That the newspaper supports the CV Link without knowing anything at all about Who Will Have to Pay and How Much over the long term debt obligations that the project will impose is a luxury cities cannot afford.

Mark Twain advised against getting into disputes with those who buy ink by the barrel. Good advice which I have tried to follow. But when a reporter tells the public in sinister fashion that I told him to destroy a document, which he knew had no relevance to anything, and regardless would have remained in the hands of the CVAG Executive Director and his Legal Counsel, a response is required.

I sent an email to Mr. Kirk indicating that we planned to submit 5 motions (which I identified by title only) to be placed on the CVAG Executive Committees June 1, 2015 agenda. The email went to Executive Director Tom Kirk and CVAGs legal counsel and three members of Rancho Mirage staff. Later I decided not to go forward with one of the motions. The reporter asked for and received a copy of this email from CVAG. When the reporter asked me about this email I told him I had changed my mind on the motion and suggested he could destroy his copy of the document as it was no longer relevant.

Subsequently, I praised the reporter for getting the facts out; however, I was critical of him for fabricating a controversy that had no basis in fact making it appear I made an unethical request to destroy his copy of an email I had to sent five others. (Email me at GDanaHobart@aol.com if you want a copy of that email.)

To speculate at my motives, as the newspaper does (Hobarts actions suggest he sought leverage) is the worst of journalistic practices. If a story cannot stand on its own feet, assign some sinister motivation lurking behind the scenes? Our 4 motions were adequate and we decided against the contemplated 5th motion. In essence I explained that the original intention was reduced by one. How could eliminating the motion gain me or the City leverage? The suggestion is absurd.

Two things have motivated me to fight this battle, First, to protect the residents of Rancho Mirage from becoming locked into a project that carries with it significant long term monetary risks. Second, neither I nor our council will be bullied or maneuvered into approving a CV Link route through Rancho Mirage that changes the nature of our community or our quality of life. The CV Link and apparently the newspaper are angry because we wont approve a route going along Highway 111. Or build a charging station on our Library property! What other city has CV Link going down Highway 111? The idea is preposterous.

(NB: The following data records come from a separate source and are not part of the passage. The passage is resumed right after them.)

-- ==== Sys2Proof/Machine/Step.lean ====
section
/-! DEFINITION. The step, and the host's way to place one instruction. -/

namespace Sys2Proof.Machine

/-- One step of the machine. -/
def step (s : State) : Host.Outcome State Fault Refusal := cycle s

/-- `s` with the instruction whose table bits are the low `nbits` bits of `w` (every bit above them 0)
placed where the next step fetches. -/
def State.withFetchWord (s : State) (nbits w : Nat) : State :=
  s.placeNext (BitVec.ofNat 32 (w % 2 ^ nbits))

end Sys2Proof.Machine
end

A third motivation how arises: To defend myself from the cheap shots of the press trying to make it appear I said to destroy something of importance. And to then speculate about why.
It is an old debate tactic: if you cant beat them on the facts, then make up a motive and shoot the messenger.

From day one my message has been this: CVAG has no acceptable plan to pay for the decades of operations and maintenance costs this project will generate. They have spent somewhere between $1M and $5M in design and related expenses. Yet, after three years of work on the project there is no answer to the question, Who Pays and How Much? That may be OK for those who bear no financial responsibility, but in Rancho Mirage that is an important, unanswered question.

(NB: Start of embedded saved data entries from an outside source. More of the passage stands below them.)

-- ==== Sys2Proof/Laws/Driver.lean ====
section
/-! SUPPORT. What one pass of the driver's loop does, said once (60_exceptions.md R185). -/

namespace Sys2Proof.Machine

/-- A stopped machine, and a ceiling of no steps, end the loop. -/
theorem runFor_stop {n : Nat} {s : State} (h : s.status ≠ .running ∨ n = 0) :
    runFor n s = runResult s := by
  cases n with
  | zero => rfl
  | succ n =>
    unfold runFor
    cases hs : s.status with
    | running => rcases h with h | h <;> simp_all
    | halted | outOfProgram | runtimeFault c => rfl

/-- The loop goes on from the next state. -/
theorem runFor_next {n : Nat} {s t : State} (hr : s.status = .running) (h : step s = .next t) :
    runFor (n + 1) s = runFor n t := by
  conv => lhs; unfold runFor
  simp only [hr, show cycle s = .next t from h]

/-- A step that waits leaves the loop waiting. -/
theorem runFor_wait {n : Nat} {s : State} {f : Fault} (hr : s.status = .running)
    (h : step s = .fault f) : runFor (n + 1) s = .waiting s := by
  unfold runFor
  simp only [hr, show cycle s = .fault f from h]

/-- What the driver reports of the state it stops in: a fault, or a return with that state's count. -/
theorem runResult_cases (s : State) :
    (∃ c, s.status = .runtimeFault c ∧ runResult s = .faulted c s) ∨
    ((s.status = .halted ∨ s.status = .outOfProgram ∨ s.status = .running) ∧
      runResult s = .returned s.count s) := by
  unfold runResult
  cases h : s.status <;> simp

end Sys2Proof.Machine
end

—– End of Mayor Hobart’s rebuttal. —–

      I find it extremely distressing to witness the power of the press being used to intimidate and possibly silence a critic who shares positions that differ from their own. In my opinion the Desert Sun’s editorial represents a shameful attack upon the character and integrity of one who has the best interests of his community at heart. It’s for that reason that I’ve added my name by posting my own comments in rebuttal to the Desert Sun newspaper’s editorial. The following is a copy of my statement.

 Bond Shands commented on an article.

Desert Sun Attacks Rancho Mirage Mayor Dana Hobart

.      What I had assumed would be a simple Desert Sun response to Mayor Hobart’s challenging the newspaper’s reporting turned out not to be the case. The paper’s editors have mounted a frontal attack against Mayor Hobart’s character, apparently out of pique over his fearless daring to question their “4th Estate” right to serve as our valley’s unquestioned arbiters.

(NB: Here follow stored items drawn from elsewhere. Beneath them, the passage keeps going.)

/-- Pass 1 adds entries at the end of the table and keeps it admissible. -/
theorem pass1_extends {table table' : LabelTable} {n : Nat} {ls : List SrcLine}
    (h : pass1 table n ls = .ok table') (hadm : LabelTable.Admissible table) :
    (∃ new, table' = table ++ new) ∧ LabelTable.Admissible table' := by
  induction ls generalizing table n with
  | nil =>
    cases h
    exact ⟨⟨[], (List.append_nil _).symm⟩, hadm⟩
  | cons l ls ih =>
    cases hl : isLabelLine l.text with
    | true =>
      by_cases hd : labelDefects table (labelName l.text) = []
      · rw [pass1_label_ok hl hd] at h
        obtain ⟨⟨new, hnew⟩, hadm'⟩ := ih h (hadm.snoc hd)
        exact ⟨⟨_, hnew.trans (List.append_assoc ..)⟩, hadm'⟩
      · rw [pass1_label_error hl hd] at h
        cases h
    | false =>
      rw [pass1_statement hl] at h
      exact ih h hadm

/-- The empty table is admissible. -/
theorem LabelTable.admissible_nil : LabelTable.Admissible [] := ⟨nofun, List.nodup_nil⟩

/-- Settles O53: a declaration binds its name, new in the table, to the count, and what pass 1 adds
later stands behind it. -/
theorem labelsAreBoundToTheNextInstruction : Obligations.LabelsAreBoundToTheNextInstruction := by
  intro lines table h
  refine ⟨?_, (pass1_extends h LabelTable.admissible_nil).2⟩
  rintro earlier l later rfl hl
  obtain ⟨mid, hearlier, hlater⟩ := pass1_append_eq_ok h
  rw [Nat.zero_add] at hlater
  have hadm := (pass1_extends hearlier LabelTable.admissible_nil).2
  by_cases hd : labelDefects mid (labelName l.text) = []
  · rw [pass1_label_ok hl hd] at hlater
    obtain ⟨⟨new, rfl⟩, -⟩ := pass1_extends hlater (hadm.snoc hd)
    obtain ⟨-, -, hnew⟩ := labelDefects_eq_nil_iff.1 hd
    rw [List.append_assoc, lookupLabel_append, hnew, List.singleton_append, lookupLabel_cons_self]
    rfl
  · rw [pass1_label_error hl hd] at hlater
    cases hlater

/-! ### Statements -/

/-- What the assembler builds is well-formed: an address it writes is the value of a Word. -/
theorem wf_of_buildInstr {m : Mnemonic} {ops : List Operand} {i : Instr}
    (h : buildInstr m ops = some i) : i.wf = true := by
  cases m with
  | op o =>
    cases o with
    | add | sub | and | or | xor =>
      change threeRegs _ ops = some i at h
      unfold threeRegs at h
      split at h <;> cases h
      rfl
    | addi | beq | bne =>
      change twoRegsWord _ ops = some i at h
      unfold twoRegsWord at h
      split at h <;> cases h
      rfl
    | ld | st =>
      change regWord _ ops = some i at h
      unfold regWord at h
      split at h <;> cases h
      exact addrInRange_toNat _
    | jmp =>
      change oneWord _ ops = some i at h
      unfold oneWord at h
      split at h <;> cases h
      rfl
    | inp | out =>
      change oneReg _ ops = some i at h
      unfold oneReg at h
      split at h <;> cases h
      rfl
    | halt =>
      change noOperand _ ops = some i at h
      unfold noOperand at h
      split at h <;> cases h
      rfl
  | li =>
    change regWord _ ops = some i at h
    unfold regWord at h
    split at h <;> cases h
    rfl
  | mov =>
    change twoRegs _ ops = some i at h
    unfold twoRegs at h
    split at h <;> cases h
    rfl

/-- A statement assembles to what its mnemonic builds from its operands, where it has no defect. -/
theorem assembleStatement_eq_instr_iff {table : LabelTable} {t : Text} {i : Instr} :
    assembleStatement table t = .instr i ↔ ∃ first ops m, tokens t = first :: ops ∧
      mnemonicOf first = some m ∧ statementDefects table m ops = [] ∧
      buildInstr m (readOperands table m ops) = some i := by
  constructor
  · intro h
    unfold assembleStatement at h
    split at h
    · cases h
    · next first ops ht =>
      split at h
      · cases h
      · next m hm =>
        split at h
        · cases h
        · next hd =>
          split at h
          · next j hb =>
            cases h
            exact ⟨first, ops, m, ht, hm, hd, hb⟩
          · cases h
  · rintro ⟨first, ops, m, ht, hm, hd, hb⟩
    simp only [assembleStatement, ht, hm, hd, hb]

/-- An assembled instruction is well-formed. -/
theorem wf_of_assembleStatement {table : LabelTable} {t : Text} {i : Instr}
    (h : assembleStatement table t = .instr i) : i.wf = true := by
  obtain ⟨_, _, _, -, -, -, hb⟩ := assembleStatement_eq_instr_iff.1 h
  exact wf_of_buildInstr hb

/-! ### Pass 2 -/

/-- Pass 2 passes over a label line. -/
theorem pass2_label {table : LabelTable} {n : Nat} {l : SrcLine} {ls : List SrcLine}
    (hl : isLabelLine l.text = true) : pass2 table n (l :: ls) = pass2 table n ls := by
  rw [pass2, if_pos hl]

/-- The statement of a line does not go into the Program: it does not assemble, or the Program is
full. -/
def StatementFails (table : LabelTable) (n : Nat) (l : SrcLine) : Prop :=
  65535 ≤ n ∨ ∀ i, assembleStatement table l.text ≠ .instr i

/-- A statement that does not fail assembles to an instruction that the Program has room for. -/
theorem exists_instr_of_not_fails {table : LabelTable} {n : Nat} {l : SrcLine}
    (h : ¬ StatementFails table n l) :
    n < 65535 ∧ ∃ i, assembleStatement table l.text = .instr i := by
  simpa [StatementFails] using h

/-- What pass 2 answers with one more instruction in front. -/
def consResult (i : Instr) : Result (List Instr) → Result (List Instr)
  | .ok is => .ok (i :: is)
  | .error e => .error e

theorem consResult_eq_ok {i : Instr} {r : Result (List Instr)} {program : List Instr}
    (h : consResult i r = .ok program) : ∃ is, r = .ok is ∧ program = i :: is := by
  cases r with
  | ok is =>
    cases h
    exact ⟨is, rfl, rfl⟩
  | error e => cases h

theorem consResult_eq_error {i : Instr} {r : Result (List Instr)} {e : AssemblyError}
    (h : consResult i r = .error e) : r = .error e := by
  cases r with
  | ok is => cases h
  | error e => exact h

/-- Pass 2 goes on after a statement that assembles, as long as there is room for it. -/
theorem pass2_instr {table : LabelTable} {n : Nat} {l : SrcLine} {ls : List SrcLine} {i : Instr}
    (hl : isLabelLine l.text = false) (hi : assembleStatement table l.text = .instr i)
    (hn : n < 65535) : pass2 table n (l :: ls) = consResult i (pass2 table (n + 1) ls) := by
  rw [pass2, if_neg (by simp [hl]), hi, lengthDefects, if_pos hn]
  cases pass2 table (n + 1) ls <;> rfl

/-- Pass 2 stops at a statement that fails. -/
theorem pass2_fails {table : LabelTable} {n : Nat} {l : SrcLine} {ls : List SrcLine}
    (hl : isLabelLine l.text = false) (h : StatementFails table n l) :
    ∃ d ds, pass2 table n (l :: ls) = .error ⟨l.number, d :: ds⟩ := by
  rw [pass2, if_neg (by simp [hl])]
  rcases hi : assembleStatement table l.text with i | ⟨d, ds⟩
  · have hn : ¬ n < 65535 := by
      rcases h with h | h
      · omega
      · exact absurd hi (h i)
    rw [lengthDefects, if_neg hn]
    exact ⟨_, _, rfl⟩
  · exact ⟨d, _, rfl⟩

/-- Where pass 2 accepts the lines, its Program is that of their statements, in order, and the
greatest index stays in range. -/
theorem pass2_eq_ok {table : LabelTable} {n : Nat} {ls : List SrcLine} {program : List Instr}
    (h : pass2 table n ls = .ok program) (hn : n ≤ 65535) : n + program.length ≤ 65535 ∧
      (ls.filter fun l => !isLabelLine l.text).map (fun l => assembleStatement table l.text)
        = program.map Statement.instr := by
  induction ls generalizing n program with
  | nil =>
    cases h
    exact ⟨hn, rfl⟩
  | cons l ls ih =>
    cases hl : isLabelLine l.text with
    | true =>
      rw [pass2_label hl] at h
      rw [List.filter_cons_of_neg (by simp [hl])]
      exact ih h hn
    | false =>
      rw [List.filter_cons_of_pos (by simp [hl])]
      by_cases hfail : StatementFails table n l
      · obtain ⟨d, ds, he⟩ := pass2_fails (ls := ls) hl hfail
        cases he.symm.trans h
      · obtain ⟨hlt, i, hi⟩ := exists_instr_of_not_fails hfail
        rw [pass2_instr hl hi hlt] at h
        obtain ⟨is, his, rfl⟩ := consResult_eq_ok h
        obtain ⟨hlen, hmap⟩ := ih his hlt
        refine ⟨by rw [List.length_cons]; omega, ?_⟩
        rw [List.map_cons, List.map_cons, hi, hmap]

/-- Pass 2 stops only at a statement that fails, having accepted every line before it. -/
theorem pass2_eq_error {table : LabelTable} {n : Nat} {ls : List SrcLine} {e : AssemblyError}
    (h : pass2 table n ls = .error e) : ∃ earlier l later program, ls = earlier ++ l :: later ∧
      pass2 table n earlier = .ok program ∧ isLabelLine l.text = false ∧
      StatementFails table (n + program.length) l ∧ e.line = l.number ∧ e.defects ≠ [] := by
  induction ls generalizing n with
  | nil => cases h
  | cons l ls ih =>
    cases hl : isLabelLine l.text with
    | true =>
      rw [pass2_label hl] at h
      obtain ⟨earlier, k, later, program, rfl, hok, hrest⟩ := ih h
      exact ⟨l :: earlier, k, later, program, rfl, (pass2_label hl).trans hok, hrest⟩
    | false =>
      by_cases hfail : StatementFails table n l
      · obtain ⟨d, ds, he⟩ := pass2_fails (ls := ls) hl hfail
        cases he.symm.trans h
        exact ⟨[], l, ls, [], rfl, rfl, hl, hfail, rfl, List.cons_ne_nil d ds⟩
      · obtain ⟨hlt, i, hi⟩ := exists_instr_of_not_fails hfail
        rw [pass2_instr hl hi hlt] at h
        obtain ⟨earlier, k, later, program, rfl, hok, hk, hf, hrest⟩ := ih (consResult_eq_error h)
        refine ⟨l :: earlier, k, later, i :: program, rfl, ?_, hk, ?_, hrest⟩
        · rw [pass2_instr hl hi hlt, hok, consResult]
        · rw [List.length_cons, Nat.add_comm _ 1, ← Nat.add_assoc]
          exact hf

/-! ### The two passes together -/

/-- A successful assembly is one that both passes accept. -/
theorem assemble_eq_ok {src : Text} {a : Assembled} (h : assemble src = .ok a) :
    pass1 [] 0 (cleanedLines src) = .ok a.labels ∧
      pass2 a.labels 0 (cleanedLines src) = .ok a.program := by
  unfold assemble at h
  split at h
  · cases h
  · next table htable =>
    split at h
    · cases h
    · next program hprogram =>
      cases h
      exact ⟨htable, hprogram⟩

/-- A failed assembly is one that pass 1 stops, or pass 2 where pass 1 accepts the text. -/
theorem assemble_eq_error {src : Text} {e : AssemblyError} (h : assemble src = .error e) :
    pass1 [] 0 (cleanedLines src) = .error e ∨ ∃ table,
      pass1 [] 0 (cleanedLines src) = .ok table ∧ pass2 table 0 (cleanedLines src) = .error e := by
  unfold assemble at h
  split at h
  · next e' he =>
    cases h
    exact .inl he
  · next table htable =>
    split at h
    · next e' he =>
      cases h
      exact .inr ⟨table, htable, he⟩
    · cases h

/-- An assembled Program is within the limit. -/
theorem length_of_assemble {src : Text} {a : Assembled} (h : assemble src = .ok a) :
    a.words.length ≤ 65535 := by
  have hlen := (pass2_eq_ok (assemble_eq_ok h).2 (Nat.zero_le _)).1
  rwa [Nat.zero_add, ← List.length_map (f := encode)] at hlen

/-- Settles O52: pass 2 collects the statements' instructions, each of them well-formed. -/
theorem assembledProgramFollowsTheStatements :
    Obligations.AssembledProgramFollowsTheStatements := by
  intro src a h
  obtain ⟨hlen, hmap⟩ := pass2_eq_ok (assemble_eq_ok h).2 (Nat.zero_le _)
  rw [Nat.zero_add] at hlen
  refine ⟨hlen, hmap, ?_⟩
  rw [Assembled.words, List.map_map]
  refine List.map_congr_left fun i hi => decode_encode ?_
  have hmem : Statement.instr i ∈ a.program.map Statement.instr := List.mem_map_of_mem hi
  rw [← hmap] at hmem
  obtain ⟨l, -, hl⟩ := List.mem_map.1 hmem
  exact wf_of_assembleStatement hl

.      The Desert Sun’s reporting of what Mayor Hobart may have said differs between their May 17th and May 19th stories. In the first one they quote the mayor without accurate context as:

“However, thinking that he might have accidentally given the document to a reporter, Hobart said, ‘Please destroy it.'”

.      Today’s May 19th story quotes the Mayor’s actual email in which he wrote “No, that is not to be a motion. My mistake it was apparently in among the others. Please destroy it. Thanks for bringing it to my attention.”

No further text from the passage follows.